Plasmids were assembled into nucleosomal arrays with either tailed histones or trypsinized histones by using a Xenopus heat-treated assembly extract (as described in Materials and Methods). This procedure (66) required free histones. To isolate trypsinized free histones, trypsinized nucleosomes were prepared from HeLa cells as described above, and then the tailless histones were separated from the DNA, trypsin, and inhibitor via hydroxyapatite chromatography (Fig. 5A). Control experiments showed that the assembled plasmids contained stoichiometric amounts of each of the respective trypsinized or tailed histones (data not shown).
|
Remodeled tailless mononucleosomes and nucleosomal arrays are stable in the absence of active remodeling. The experiments described above show that hSWI-SNF can remodel nucleosomes that do not have histone N termini. All experiments were performed under conditions in which hSWI-SNF was continually active, and thus these experiments did not directly address whether the presence or absence of histone tails affects the stability of the remodeled state. Previous work had shown that hSWI-SNF-modified tailed templates maintain a remodeled state for an extended period after removal of ATP and/or dissociation from SWI-SNF (15, 24, 40). We first tested to see if the tailless remodeled state was stable in the absence of ATP. The assays used were the same as those described above, with the exception that after remodeling, ATP was removed with apyrase and the remodeled templates were incubated for various times before assaying for remodeling. Since SWI-SNF activity requires ATP, SWI-SNF is not active after the addition of apyrase (Fig. 6A, lanes 5 and 6; Fig. 6B, lanes 3 and 4). Without continued SWI-SNF remodeling, an unstable intermediate would return to the unremodeled state and be detected as such.
|
Generation of a stable modified tailless mononucleosome. While the experiment in Fig. 6 shows that the remodeled state remained stable in the presence or absence of histone tails, it does not demonstrate the stability of the remodeled form when separated from hSWI-SNF. To address this, a nondenaturing acrylamide gel was run to detect a stable remodeled tailless nucleosome, similar to that seen previously for tailed mononucleosomes (49). When tailless mononucleosomes were incubated with hSWI-SNF and ATP for 55 min before competing away the bound hSWI-SNF with 1 µg of plasmid DNA, an ATP-enhanced SWI-SNF-dependent band was detected (Fig. 7A, lane 4). This novel species migrated slightly faster than the remodeled tailed conformation (Fig. 7B, compare lanes 1 and 2), which is consistent with the difference in mobility between the tailed and tailless substrates. As previously shown for the tailed mononucleosome (49), these data suggest that hSWI-SNF can also convert a tailless mononucleosome to a stable remodeled conformation.
|
| |
DISCUSSION |
|---|
|
|
|---|
The N-terminal tails are targets of histone acetylase (7, 30, 41, 48) and deacetylase (53, 67) complexes, are required for the function of the NURF chromatin-remodeling complex (20), and are believed to play an important role in repression by complexes such as the SIR complex (21). Thus, the tails frequently provide a key contact point for complexes that regulate chromatin and nucleosome structure. Our finding that the tails are not required for remodeling by hSWI-SNF both distinguishes this complex at a mechanistic level from these other complexes and raises the possibility that SWI-SNF complexes and complexes that require tails for function might be able to work together on the same nucleosome.

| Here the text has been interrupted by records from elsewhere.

-- ==== Sys2Proof/Machine/Law.lean ====
section
/-! DEFINITION. One execution of a per-axis program (04 R123 to R134), its model and supervision (05 R151 to R158) and its
test signal (05 R160). -/
namespace Sys2Proof.Machine

/-- What a program reads before its law (04 R123 step 1 and 2). -/
structure AxisIn where
  /-- feedback y after FBINV -/
  y : Int := 0
  /-- SRC.FB value before FBINV -/
  raw : Int := 0
  fb0 : Int := 0
  fb1 : Int := 0
  astat : BitVec 16 := 0
  stale : Bool := false
  r : Int := 0
  v : Int := 0
  acc : Int := 0
  bank : Nat := 0
  deriving DecidableEq, Repr

/-- The input of an axis from the frozen image (04 R121, R123, R133, R136). -/
def axisIn (s : State) (a : Nat) : AxisIn :=
  let x := s.axis a
  let d := x.desc
  let node := axisNode s a
  let nd := match node with | some (r, i, _) => nodeOf s r i | none => {}
  let rec1 := match node with | some (_, _, k) => nd.recs.getD k {} | none => {}
  let fb := dFb d
  let (raw, failed) := match fb with
    | 0 => ((0 : Int), false) | 1 => (rec1.fb0, false) | 2 => (rec1.fb1, false) | _ => fieldFb s fb
  let stale := (node.isSome && nd.stale) || failed
  let (r, v, acc) := match dRef d with
    | 1 => (sat32 (mulsh (dwI d 10) x.share.force (bitsOf (dw d 11) 0 5)), x.share.vel, 0)
    | 2 => if x.move.phases.isEmpty then (if dOpt d 5 then sat32 (-raw) else raw, 0, 0) else doorRef s a
    | 3 => (x.aux, 0, 0)
    | _ => (0, 0, 0)
  { y := if dOpt d 5 then sat32 (-raw) else raw, raw, fb0 := rec1.fb0, fb1 := rec1.fb1, stale,
    astat := if dOut d = 0 then rec1.astat else fieldAstat s d, r, v, acc, bank := if axisHealed s a then 2 else dSel d }

/-- The active page of an axis (04 R130). -/
def activePage (x : AxisSt) : TablePage := if x.page then x.page1 else x.page0

/-- The table value at a position (04 R130). -/
def tableValue (g : TablePage) (p : Int) : Int :=
  let q := p - g.base
  if q ≤ 0 then tabGet g.e 0 0
  else
    let k := (asr q g.sh).toNat
    if 1023 ≤ k then tabGet g.e 0 1023
    else tabGet g.e 0 k + mulsh (tabGet g.e 0 (k + 1) - tabGet g.e 0 k) (q - (k : Int) * 2 ^ g.sh) g.sh

/-- The table term T(p) (04 R130). -/
def tableTerm (x : AxisSt) (i : AxisIn) : Int :=
  if !dOpt x.desc 0 then 0
  else
    let p := if dKind x.desc = 1 then x.share.pos else if isDoorKind (dKind x.desc) then (if dFb x.desc = 1 then i.y else i.fb0) else i.raw
    sat32 (mulsh (dBank x.desc i.bank 6) (tableValue (activePage x) p) (dShift x.desc i.bank 6))

/-- The friction term (04 R131). -/
def frictionTerm (d : Desc) (v : Int) : Int :=
  if !dOpt d 1 || decide (iabs v ≤ (dw d 13 : Int)) then 0 else dwI d 12 * isign v

/-- Conditional integration and clamp (04 R124): whether the integrator may advance is `go`. -/
def integrate (l : LawSt) (go : Bool) (e k1 : Int) (s1 : Nat) (imax imin : Int) : Int :=
  let i := if go && !(l.satHi && decide (0 < e)) && !(l.satLo && decide (e < 0)) then sat64 (l.i + mulsh k1 e s1) else l.i
  max (min i imax) imin

/-- The PID law (04 R124): output before the added terms of the sum, and the law state after it. -/
def pidLaw (x : AxisSt) (i : AxisIn) (tab fric : Int) : Int × LawSt :=
  let d := x.desc
  let k := dBank d i.bank
  let sh := dShift d i.bank
  let l := x.law
  let e := sat32 (i.r - i.y)
  let l := if l.seed then { l with ePrev := e, yPrev := i.y, df := 0, seed := false } else l
  let dx := if dOpt d 2 then l.yPrev - i.y else e - l.ePrev
  let df := if i.stale then l.df else sat32 (l.df + mulsh (k 5) (dx - l.df) (sh 5))
  let int := integrate l (!i.stale) e (k 1) (sh 1) (k 7) (k 8)
  let u := sumSat [mulsh (k 0) e (sh 0), int, mulsh (k 2) df (sh 2), mulsh (k 3) i.v (sh 3), mulsh (k 4) i.acc (sh 4), tab,
    fric, k 11]
  (u, { l with i := int, df, ePrev := if i.stale then l.ePrev else e, yPrev := if i.stale then l.yPrev else i.y })

/-- A state source of the state-feedback law (04 R121 STATESEL). -/
def stateSource (x : AxisSt) (i : AxisIn) (code : Nat) : Int :=
  match code with
  | 1 => i.fb0 | 2 => i.fb1 | 3 => sat32 (i.fb0 - x.law.fb0Prev) | 4 => x.sup.m1 | 5 => x.sup.m2 | 6 => i.r | 7 => i.v
  | _ => 0

/-- The state-feedback law (04 R126). -/
def stateLaw (x : AxisSt) (i : AxisIn) (tab fric : Int) : Int × LawSt :=
  let d := x.desc
  let k := dBank d i.bank
  let sh := dShift d i.bank
  let st := fun n => stateSource x i (bitsOf (dw d 14) (8 * n) 8)
  let e0 := sat32 (i.r - st 0)
  let int := integrate x.law (!i.stale) e0 (k 1) (sh 1) (k 7) (k 8)
  let u := sumSat [mulsh (k 0) i.r (sh 0), -mulsh (k 2) (st 0) (sh 2), -mulsh (k 3) (st 1) (sh 3),
    -mulsh (k 4) (st 2) (sh 4), -mulsh (k 5) (st 3) (sh 5), int, tab, fric, k 11]
  (u, { x.law with i := int, seed := false })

Remodeling by hSWI-SNF is currently believed to result from a conformational transition of the nucleosome that alters the path of the DNA as it wraps around the histones. This model is supported by observations that remodeled structures are stable in the absence of SWI-SNF contact, that remodeled nucleosomes contain the full complement of histones, and that a stable remodeled nucleosome product shows altered enzyme accessibility (36, 49). Although trypsinization does not remove the entire tail portion of the histones, the data presented here imply that the tails are not required to create this altered conformation.
The DNase I mononucleosome disruption data (Fig. 2 and 3) indicated that the path of the DNA around both the trypsinized and nontrypsinized mononucleosomes was similar. Without the tails, nucleosomes were still able to produce the characteristic 10-bp DNase I digestion pattern similar to that of tailed nucleosomes. After disruption, the DNase I patterns for both templates were remarkably similar. This implies that the DNA structure of the remodeled form is similar regardless of the status of the tails.
The remodeled structure can also be maintained in the absence of SWI-SNF on both trypsinized and nontrypsinized mononucleosomes as both substrates could form the stable modified species (Fig. 7). Stability of remodeling was also measured by removing ATP with apyrase and examining the stability of the remodeled state over time. Figure 6A shows that remodeled tailless mononucleosomes were stable in the absence of ATP for at least 30 min. Additionally, the plasmid supercoiling experiment (Fig. 6B) shows that while the trypsinized remodeled nucleosomal arrays were less stable, both the tailed and tailless templates remained in the remodeled configuration for over an hour. Thus, the tails are not required to maintain the disrupted conformation.
On mononucleosomes and arrays, hSWI-SNF was less active on trypsinized templates (Fig. 3 and 5). For the mononucleosome assays, however, less DNase (Fig. 2 and 3) and less PstI (Fig. 2) were required to cleave tailless nucleosomes than tailed nucleosomes. These and other physical characteristics of trypsinized nucleosomes have been shown previously to be different from those of tailed nucleosomes (2, 27, 33, 61). In particular, trypsinization has been shown to increase factor access towards nucleosomal DNA such that nucleases and transcription factors have greater effects on trypsinized nucleosomes. This is in contrast to remodeling by hSWI-SNF, which occurs more efficiently on nucleosomes with tails. One explanation for these observations is that SWI-SNF interacts with nucleosomes via a mechanism that is not inhibited by the histone tails and that therefore might differ from the mechanism via which other DNA-binding proteins contact the nucleosome.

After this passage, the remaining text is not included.